Segment Start: EXCERPTED RECORDS

-- ==== Sys2Proof/WellFormed.lean ====
section
/-! DEFINITION. Which terms of `Instr` are commands of CSI-1: those whose payload fits the length field that must spell
its length (R72, R74). Every other operand is already as wide as its field. -/

namespace Sys2Proof

/-- R72: `n` is 0 to `2^24 - 1`; R74: `hlen` is 0 to 65535. Values a field may spell but a command may reserve
(R82) are well formed: the command that carries them runs, and fails. -/
def Instr.wellFormed : Instr → Bool
  | .sinit _ _ _   => true
  | .absorb data   => data.length < 2 ^ Config.lenBits
  | .squeeze _     => true
  | .hinit _ data  => data.length < 2 ^ Config.hlenBits
  | .update data   => data.length < 2 ^ Config.lenBits
  | .digest        => true
  | .hexdigest     => true
  | .rbind _       => true
  | .getrandbits _ => true
  | .random        => true
  | .stat          => true

end Sys2Proof
end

Segment End: EXCERPTED RECORDS

- EXERCISE DETAILS: Word for word, repeat every record.

- TASK RESULT:
-- ==== Sys2Proof/WellFormed.lean ====
section
/-! DEFINITION. Which terms of `Instr` are commands of CSI-1: those whose payload fits the length field that must spell
its length (R72, R74). Every other operand is already as wide as its field. -/

namespace Sys2Proof

/-- R72: `n` is 0 to `2^24 - 1`; R74: `hlen` is 0 to 65535. Values a field may spell but a command may reserve
(R82) are well formed: the command that carries them runs, and fails. -/
def Instr.wellFormed : Instr → Bool
  | .sinit _ _ _   => true
  | .absorb data   => data.length < 2 ^ Config.lenBits
  | .squeeze _     => true
  | .hinit _ data  => data.length < 2 ^ Config.hlenBits
  | .update data   => data.length < 2 ^ Config.lenBits
  | .digest        => true
  | .hexdigest     => true
  | .rbind _       => true
  | .getrandbits _ => true
  | .random        => true
  | .stat          => true

end Sys2Proof
end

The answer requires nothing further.